Frequently, the unit of staging that is used to transfer information between the back store and the cache is larger than the size of a typical request. Consider, for example, a Load instruction being executed by the processor that requests data for 4-bytes beginning at a specified memory location where the bits stored there will be interpreted as an integer value. When the processor determines that these 4-bytes are not currently residing in the cache, this causes the processor to fetch the entire cache line containing those specific memory locations. The processor may even need to fetch the next cache line from memory if the 4-byte field cross the cache line boundary. The processor must wait until the staging operation for the entire cache line completes before it is then able to complete the execution of the original instruction. During the staging operation, memory is accessed and the data these memory locations contain is transferred across the memory bus to the processor cache. This memory bus is a resource that can be subject to delays if there are too many concurrent requests due to contention. Similarly, with virtual memory, the operating system fetches a full page of data, normally 4K bytes, from the paging file from disk, not just the four bytes associated with an integer value stored in virtual memory that was referenced, causing the page fault. When the Load instruction references an operand in a virtual memory page that does not currently reside in physical memory, that corresponds to a cache Read miss operation for virtual memory.

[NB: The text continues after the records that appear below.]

/-- Device memory with its hint cache, and the on-chip pools. -/
structure Mem where
  bytes : SMap Byte := []
  /-- Lines that hold the poison code. -/
  poison : SMap Bool := []
  /-- Key (slice * 8192 + set) * 16 + way. -/
  hcc : SMap (Option HccLine) := []
  clock : Nat := 0
  hbms : SMap Hbm := []
  /-- Slices whose flush runs. -/
  flushing : BitVec 16 := 0
  /-- Heat counters (10_tiers_quotas.md R293), key slice * 393216 + page. -/
  heat : SMap Nat := []
  /-- Pool bytes, key cluster * 12 MiB + offset, and marks by line. -/
  pool : SMap Byte := []
  poolMarks : SMap Bool := []
  deriving DecidableEq, Repr

/-- A tensor record (10_tiers_quotas.md R280 to R289). -/
structure Rec where
  /-- Tenant 0 to 63, or 64 for SYSTEM. -/
  owner : Nat
  size : Nat
  pool : Bool
  /-- Home cluster, or window under GROUPED. -/
  home : Nat
  auto : Bool
  /-- Granules (cluster * 192 + n) or pages. -/
  units : List Nat
  poison : Bool
  banked : Bool
  unitsB : List Nat
  /-- Consecutive epochs below DEMOTE_MAX, and epochs left to dwell (R295, R296). -/
  cool : Nat
  dwell : Nat
  /-- Line accesses to a pool record in the epoch (R293). -/
  hits : Nat
  deriving DecidableEq, Repr

/-- A mapping of a tensor ID (R286, R287). -/
structure Mapping where
  recN : Nat
  rw : Bool
  deriving DecidableEq, Repr

/-- An open admission (R302): granules by cluster, pages by window. -/
structure Handle where
  owner : Nat
  pool : SMap Nat
  stack : SMap Nat
  deriving DecidableEq, Repr

/-- A move asked for (R289 to R292), when, and its destination units. -/
structure Move where
  recN : Nat
  pool : Bool
  home : Nat
  hw : Bool
  dst : List Nat
  dstB : List Nat
  since : BitVec 48
  deriving DecidableEq, Repr

/-- TIER beyond its registers. -/
structure Tier where
  recs : SMap (Option Rec) := []
  /-- Key context * 4096 + tensor ID. -/
  maps : SMap (Option Mapping) := []
  /-- Pool quotas, key (owner * 16 + cluster) * 3 + class; stack quotas, key owner * 16 + window. -/
  qpool : SMap Nat := []
  qstack : SMap Nat := []
  /-- Claims by engines in classes SPEC (1) and STAGE (2), same key, and their granules. -/
  claims : SMap (List Nat) := []
  handles : SMap (Option Handle) := []
  moves : List Move := []
  moving : Option Move := none
  /-- Owner that last freed a unit, plus one: granules, then pages from 3072 on (R284). -/
  freed : SMap Nat := []
  deriving DecidableEq, Repr
/-! ### Weight publication (14_weights.md) -/

/-- Bank states (R411). -/
inductive BankState where
  | free
  | building
  | ready
  | live
  | draining
  | repair
  deriving DecidableEq, Repr

/-- A manifest in a buffer of its slot (R405). -/
structure Manif where
  buf : Nat
  bytes : List Byte
  deriving DecidableEq, Repr

/-- One bank of a model slot. -/
structure Bank where
  state : BankState := .free
  version : Word64 := 0
  mfst : Option Manif := none
  /-- Chunks verified, ascending. -/
  got : List Nat := []
  /-- A request for missing chunks has gone out (R409). -/
  asked : Bool := false
  /-- AON time of the last chunk or request of its build. -/
  since : BitVec 48 := 0
  deriving DecidableEq, Repr

/-- A manifest that arrives: length, and the parts so far by byte offset (R405). -/
structure Arriving where
  version : Word64
  len : Nat
  buf : Nat
  parts : SMap (List Byte)
  deriving DecidableEq, Repr

/-- A chunk in a staging buffer, or under copy for a repair (R407, R421). -/
structure Staged where
  version : Word64
  idx : Nat
  bytes : List Byte
  poison : Bool
  units : List Nat
  copy : Bool
  deriving DecidableEq, Repr

/-- A publication retained at the source: its version, and its list of chunk index and host address (R402). -/
structure Pub where
  version : Word64
  list : List (Nat × Nat)
  deriving DecidableEq, Repr

/-- A tensor-map entry: layer, index, record. -/
structure TmapEntry where
  layer : Nat
  index : Nat
  recN : Nat
  deriving DecidableEq, Repr

/-- One model slot. -/
structure Mdl where
  pipe : List (BitVec 12) := []
  tmap : List TmapEntry := []
  /-- Stage map of the source: first and last layer, tree. -/
  stages : List (Nat × Nat × Nat) := []
  a : Bank := {}
  b : Bank := {}
  /-- The LIVE bank is B. -/
  liveB : Bool := false
  arriving : Option Arriving := none
  /-- Manifests that wait for their signature, oldest first. -/
  checking : List Manif := []
  pend : Option Manif := none
  /-- H of R406. -/
  top : Nat := 0
  staged : List Staged := []
  /-- First stage: chips that have reported READY, by version (R415); versions withdrawn; the version last assigned. -/
  reports : SMap (List (BitVec 12)) := []
  gone : List Nat := []
  assigned : Word64 := 0
  /-- First stage: chips that hold the model (R420). -/
  holders : List (BitVec 12) := []
  /-- This chip holds the model, since when; it is OFFLINE. -/
  hold : Bool := false
  holdAt : BitVec 48 := 0
  offline : Bool := false
  /-- Poisoned records of the LIVE bank, and the time of the first report (R419, R423). -/
  bad : List Nat := []
  poisonAt : BitVec 48 := 0
  /-- A newer build abandoned for a repair, which reopens (R421, R422). -/
  shelved : Option Manif := none
  pubs : List Pub := []
  deriving DecidableEq, Repr

/-- WPB beyond its registers. -/
structure Wpb where
  mdls : SMap Mdl := []
  /-- The slot whose PUBLISH has sent everything and waits for PUB_END to leave (R401). -/
  publishing : Option (Fin 16) := none
  /-- The slot whose PUBLISH a write of WPB_CMD has started, while what it reads from host memory has not come. -/
  asked : Option (Fin 16) := none
  deriving DecidableEq, Repr

/-! ### Episodes (15_episodes.md) -/

/-- Episode states (R427). -/
inductive EpState where
  | ready
  | active
  | pausing
  | paused
  | ended
  deriving DecidableEq, Repr

/-- One episode of this home chip; its key is its table index. -/
structure Episode where
  id : Word32
  epoch : BitVec 16
  ctx : CtxId
  group : Fin 128
  state : EpState
  /-- Causes OUTSIDE, HOST, BUDGET from bit 0. -/
  causes : BitVec 3
  /-- 0 live, 1 COMPLETE, 2 CANCELLED, 3 FAILED. -/
  fin : BitVec 2
  slot : Option (Fin 256)
  tensor : BitVec 12
  off : Nat
  len : Nat
  maxLen : Nat
  last : Word32
  /-- A summary exists (R431). -/
  summary : Bool
  /-- A PAUSE waits for the next commit (R445). -/
  pauseAsk : Bool
  /-- End of the last record queued, and records not yet accepted (R458, R459). -/
  recFrom : Nat
  recs : Nat
  /-- Stages whose HUSK_DONE has not come (R447). -/
  husks : List (BitVec 12)
  deriving DecidableEq, Repr
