/-- The switched domain of a page; none for a control-plane page (R27). -/
def pageDomain (p : Nat) : Option Nat :=
  if p = pCLX then some dCLX
  else if p = pWPB ∨ p = pSIG then some dWPB
  else if p = pEPS then some dEPS
  else if p = pANL then some dANL
  else if 0xC0 ≤ p ∧ p ≤ 0xCF then some (dClu (p - 0xC0))
  else if 0xD0 ≤ p ∧ p ≤ 0xD7 then some (dMem (p - 0xD0))
  else if 0xE0 ≤ p ∧ p ≤ 0xEF then some (dMem ((p - 0xE0) / 2))
  else if 0xF0 ≤ p ∧ p ≤ 0xFF then some (dLnk (p - 0xF0))
  else if 0x100 ≤ p ∧ p ≤ 0x1BF then some (dCore (p - 0x100))
  else if 0x400 ≤ p ∧ p ≤ 0x6FF then some (p - 0x400)
  else none

/-- The pages of a switched domain. -/
def domainPages (d : Nat) : List Nat :=
  if d < 768 then [pARR d]
  else if d < 960 then [pCORE (d - 768)]
  else if d < 976 then [pCLU (d - 960)]
  else if d < 984 then [pMEM (d - 976), pHCC (2 * (d - 976)), pHCC (2 * (d - 976) + 1)]
  else if d < 992 then []
  else if d < 1008 then [pLNK (d - 992)]
  else if d = dANL then [pANL]
  else if d = dCLX then [pCLX]
  else if d = dWPB then [pWPB, pSIG]
  else if d = dEPS then [pEPS]
  else []

/-! ### Registers -/

/-- The reset value of the register at page `p`, offset `o`. -/
def regReset (p o : Nat) : Word32 :=
  match pageInfo p with
  | none => 0
  | some (bt, _) => match regRow bt o with
    | none => 0
    | some r => BitVec.ofNat 32 r.reset

/-- The stored value of the register at page `p`, offset `o`. -/
def State.reg (s : State) (p o : Nat) : Word32 := sget (regReset p o) s.regs (p * 4096 + o)

/-- Store a register's value. -/
def State.setReg (s : State) (p o : Nat) (v : Word32) : State :=
  { s with regs := sset (regReset p o) s.regs (p * 4096 + o) v }

/-- The key of the window of selection `n` of a banked register (EPS_GSEL, EPS_TSEL). -/
def bankKey (n p o : Nat) : Nat := (16384 * (n + 1) + p) * 4096 + o

/-- The value in the window of selection `n` of a banked register. -/
def State.breg (s : State) (n p o : Nat) : Word32 := sget (regReset p o) s.regs (bankKey n p o)

/-- Store a banked register's value. -/
def State.setBreg (s : State) (n p o : Nat) (v : Word32) : State :=
  { s with regs := sset (regReset p o) s.regs (bankKey n p o) v }

/-- A 64-bit pair, low word at `o` (R33). -/
def State.reg64 (s : State) (p o : Nat) : Word64 := s.reg p (o + 4) ++ s.reg p o

/-- Store a 64-bit pair. -/
def State.setReg64 (s : State) (p o : Nat) (v : Word64) : State :=
  (s.setReg p o (v.setWidth 32)).setReg p (o + 4) (v.extractLsb' 32 32)
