-- ==== Sys2Proof/Machine/Pages.lean ====
section
/-! DEFINITION. Register pages (02_register_pages.md R26 to R56): what stands before a register write, the stored
effect of a write by access type, the common header, locking, and the accesses that are dropped. -/

namespace Sys2Proof.Machine

/-- What a requester's last read returned. -/
def State.setRd (s : State) (r : Requester) (v : Word32) : State :=
  if r = .host then { s with rdHost := v } else { s with rdMgmt := v }

/-- An access to an index that holds no page: dropped, recorded in DIR_UNPOP_ADDR and DIR_UNPOP_CNT; a read returns
0 (R28). -/
def State.unpop (s : State) (r : Requester) (off : Nat) (write : Bool) : State :=
  let s := if write then s else s.setRd r 0
  let s := s.setReg pDIR 0x80C (BitVec.ofNat 32 (off + (if r = .mgmt then 2 ^ 30 else 0) + 2 ^ 31))
  let n := min 0xFFFF (fld (s.reg pDIR 0xF00) 0 16 + 1)
  s.setReg pDIR 0xF00 (BitVec.ofNat 32 (n + bnat (n == 0xFFFF) * 2 ^ 16))

/-- An access to a page whose domain is RETAIN or OFF: dropped, recorded on the AON page and remembered for
PG_STAT.OFF_ACCESS; a read returns all ones (R52, R53). -/
def State.offDrop (s : State) (r : Requester) (off : Nat) (write : Bool) : State :=
  let s := if write then s else s.setRd r 0xFFFFFFFF
  let s := s.setReg pAON 0x810 (BitVec.ofNat 32 (off + (if r = .mgmt then 2 ^ 30 else 0) + 2 ^ 31))
  let s := s.inc pAON 0xF00
  match pageDomain (off / 4096) with
  | none => s
  | some d => s.modDom d (fun g => { g with offAcc := true })

/-- An access that reaches its page, or the record of why it does not (R28, R52). In D3hot the host's accesses are
not answered (21_host_management.md R598). -/
def State.reach (s : State) (r : Requester) (off : Nat) (write : Bool) (f : State → State) : State :=
  if r = .host ∧ s.mgt.d3 then s
  else match pageInfo (off / 4096) with
  | none => s.unpop r off write
  | some _ => if s.pageLive (off / 4096) then f s else s.offDrop r off write

/-- Is a requester's key sequence armed on a page (R44)? -/
def Page.armed (g : Page) (r : Requester) : Bool := if r = .host then g.armedHost else g.armedMgmt

/-- Arm or disarm a requester's key sequence in a header. -/
def Page.arm (g : Page) (r : Requester) (b : Bool) : Page :=
  if r = .host then { g with armedHost := b } else { g with armedMgmt := b }

/-- Arm or disarm a requester's key sequence on a page (R44 to R46). -/
def State.setArmed (s : State) (r : Requester) (p : Nat) (b : Bool) : State := s.modPage p (fun g => g.arm r b)

/-- A register write that has reached its page: it disarms the key sequence (R45), is dropped in 0x800–0xEFF during
a soft reset (R37), is a violation on a written WO or locked RWL register (R47, R48), and takes effect otherwise. -/
def State.regGate (s : State) (r : Requester) (p o : Nat) (f : State → State) : State :=
  let s := s.setArmed r p false
  if 0x800 ≤ o ∧ o < 0xF00 ∧ (s.page p).srst then s
  else
    let bt := blockType p
    match regRow bt o with
    | none => f s
    | some row =>
      if row.acc = .wo then
        if (s.page p).written.contains o then s.violation r p o false true
        else f (s.modPage p (fun g => { g with written := o :: g.written }))
      else if row.acc = .rwl ∧ (s.page p).locked then s.violation r p o false true
      else f s

/-- A write command to one register: through the reach and gate of every write (R28 to R52). -/
def State.write (s : State) (r : Requester) (p o : Nat) (f : State → State) : State :=
  s.reach r (p * 4096 + o) true (fun s => s.regGate r p o f)

/-- The stored effect of a write, by the register's access type (R8, R9). -/
def State.store (s : State) (p o : Nat) (v : Word32) : State :=
  let bt := blockType p
  match regRow bt o with
  | none => s
  | some row =>
    let m : Word32 := BitVec.ofNat 32 row.mask
    match row.acc with
    | .rw => s.setReg p o (v &&& m)
    | .rwl => s.setReg p o (v &&& m)
    | .wo => s.setReg p o (v &&& m)
    | .w1c => s.setReg p o (s.reg p o &&& ~~~(v &&& m))
    | .ro => s
    | .rc => s

/-- Return registers `lo` to `hi - 1` of a page to their reset values. -/
def State.resetArea (s : State) (p lo hi : Nat) : State :=
  { s with regs := s.regs.filter (fun e =>
      !(e.1 / 4096 % 16384 == p && decide (lo ≤ e.1 % 4096) && decide (e.1 % 4096 < hi))) }

/-- Clear bits of PG_STAT; a bit that the hardware sets in the same cycle ends set; PG_ERR_ADDR.VALID falls when
both violation bits end at 0 (R39, R55) (DEDUCED, log entry 61). -/
def State.statClear (s : State) (p : Nat) (v hw : Word32) : State :=
  s.modPage p (fun g =>
    let wo := (g.woViol && !bit v 8) || bit hw 8
    let sz := (g.sizeErr && !bit v 9) || bit hw 9
    { g with
      woViol := wo
      sizeErr := sz
      offAccess := (g.offAccess && !bit v 10) || bit hw 10
      errAddr := if wo || sz then g.errAddr else g.errAddr &&& 0x7FFFFFFF })

/-- A write of the first key arms; on a locked page it is a violation (R34, R44). -/
def State.lockArm (s : State) (r : Requester) (p : Nat) : State :=
  if (s.page p).locked then (s.setArmed r p false).violation r p 0x2C false true
  else s.setArmed r p true

/-- A write of the second key: it locks the page when the requester's first key was its last write there (R44,
R45); on a locked page it is a violation. -/
def State.lockLock (s : State) (r : Requester) (p : Nat) : State :=
  let g := s.page p
  let s := s.setArmed r p false
  if g.locked then s.violation r p 0x2C false true
  else if g.armed r then s.modPage p (fun g => { g with locked := true, evt := g.evt ||| 8 })
  else s

/-- SIZE_ERR (R29, R30). -/
def execSizeErr (r : Requester) (off : Bar0) (write : Bool) (s : State) : Host.Outcome State Fault Refusal :=
  ok (s.reach r off.toNat write (fun s =>
    (if write then s else s.setRd r 0xFFFFFFFF).violation r (off.toNat / 4096) off.toNat true write))

/-- UNPOPULATED_ACCESS (R28). -/
def execUnpopulatedAccess (r : Requester) (off : Bar0) (write : Bool) (s : State) :
    Host.Outcome State Fault Refusal :=
  ok (match pageInfo (off.toNat / 4096) with
    | none => s.unpop r off.toNat write
    | some _ => s)

/-- OFF_ACCESS (R52). -/
def execOffAccess (r : Requester) (off : Bar0) (write : Bool) (s : State) : Host.Outcome State Fault Refusal :=
  ok (if (pageInfo (off.toNat / 4096)).isSome ∧ !s.pageLive (off.toNat / 4096) then s.offDrop r off.toNat write
      else s)

/-- PG_STAT_CLEAR (R39, R55). -/
def execPgStatClear (r : Requester) (page : Fin 16384) (v hwSet : Word32) (s : State) :
    Host.Outcome State Fault Refusal :=
  ok (s.write r page 0x14 (fun s => s.statClear page v hwSet))

/-- SOFT_RESET_END (R35). -/
def execSoftResetEnd (page : Fin 16384) (s : State) : Host.Outcome State Fault Refusal :=
  ok (if (s.page page).srst then s.modPage page (fun g => { g with srst := false }) else s)

/-- PG_LOCK_ARM (R44). -/
def execPgLockArm (r : Requester) (page : Fin 16384) (s : State) : Host.Outcome State Fault Refusal :=
  ok (s.reach r (page.val * 4096 + 0x2C) true (fun s => s.lockArm r page))

/-- PG_LOCK_LOCK (R44). -/
def execPgLockLock (r : Requester) (page : Fin 16384) (s : State) : Host.Outcome State Fault Refusal :=
  ok (s.reach r (page.val * 4096 + 0x2C) true (fun s => s.lockLock r page))

end Sys2Proof.Machine
end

Writes. Writes that are cache misses can be handled in one of two ways. The simplest approach is to apply the update directly to the back-store, ignoring the cache. This is also known as a Write-Around policy. The second method, which is called Write-through for reasons that become apparent in a moment, accesses the back store to bring the memory location requested into cache first where the update is then applied. The effect of s Write-through policy is to transform Write misses into Write hits, which are then handled in one of two different ways: Write-Through or deferred Write-Back

Essentially, for Write hits, the back-store can be updated immediately (Write-through), or, instead, a lazy write policy can be implemented that defers the back-store update until a later point in time (which corresponds to the deferred Write-Back policy). If the Write-Back policy uses lazy-write, it is OK to defer the update, but the update must ultimately be applied, otherwise the data on the back-store is inconsistent with the Requestor’s view of that data. Note that the Requestor has received status back from the storage subsystem immediately that the Write request was handled successfully, even though the update of the back-store has not yet taken place. In effect, the notification serves as a guarantee that the update will be applied to the back-store eventually. I will have lots more to say about this cache coherence problem that arises whenever it is possible for multiple Requestors to request access to a common back-store entity a in later section. In order for the cache to be truly transparent, it is necessary to maintain a single, consistent (i.e., coherent) view of the data stored in the back-store. 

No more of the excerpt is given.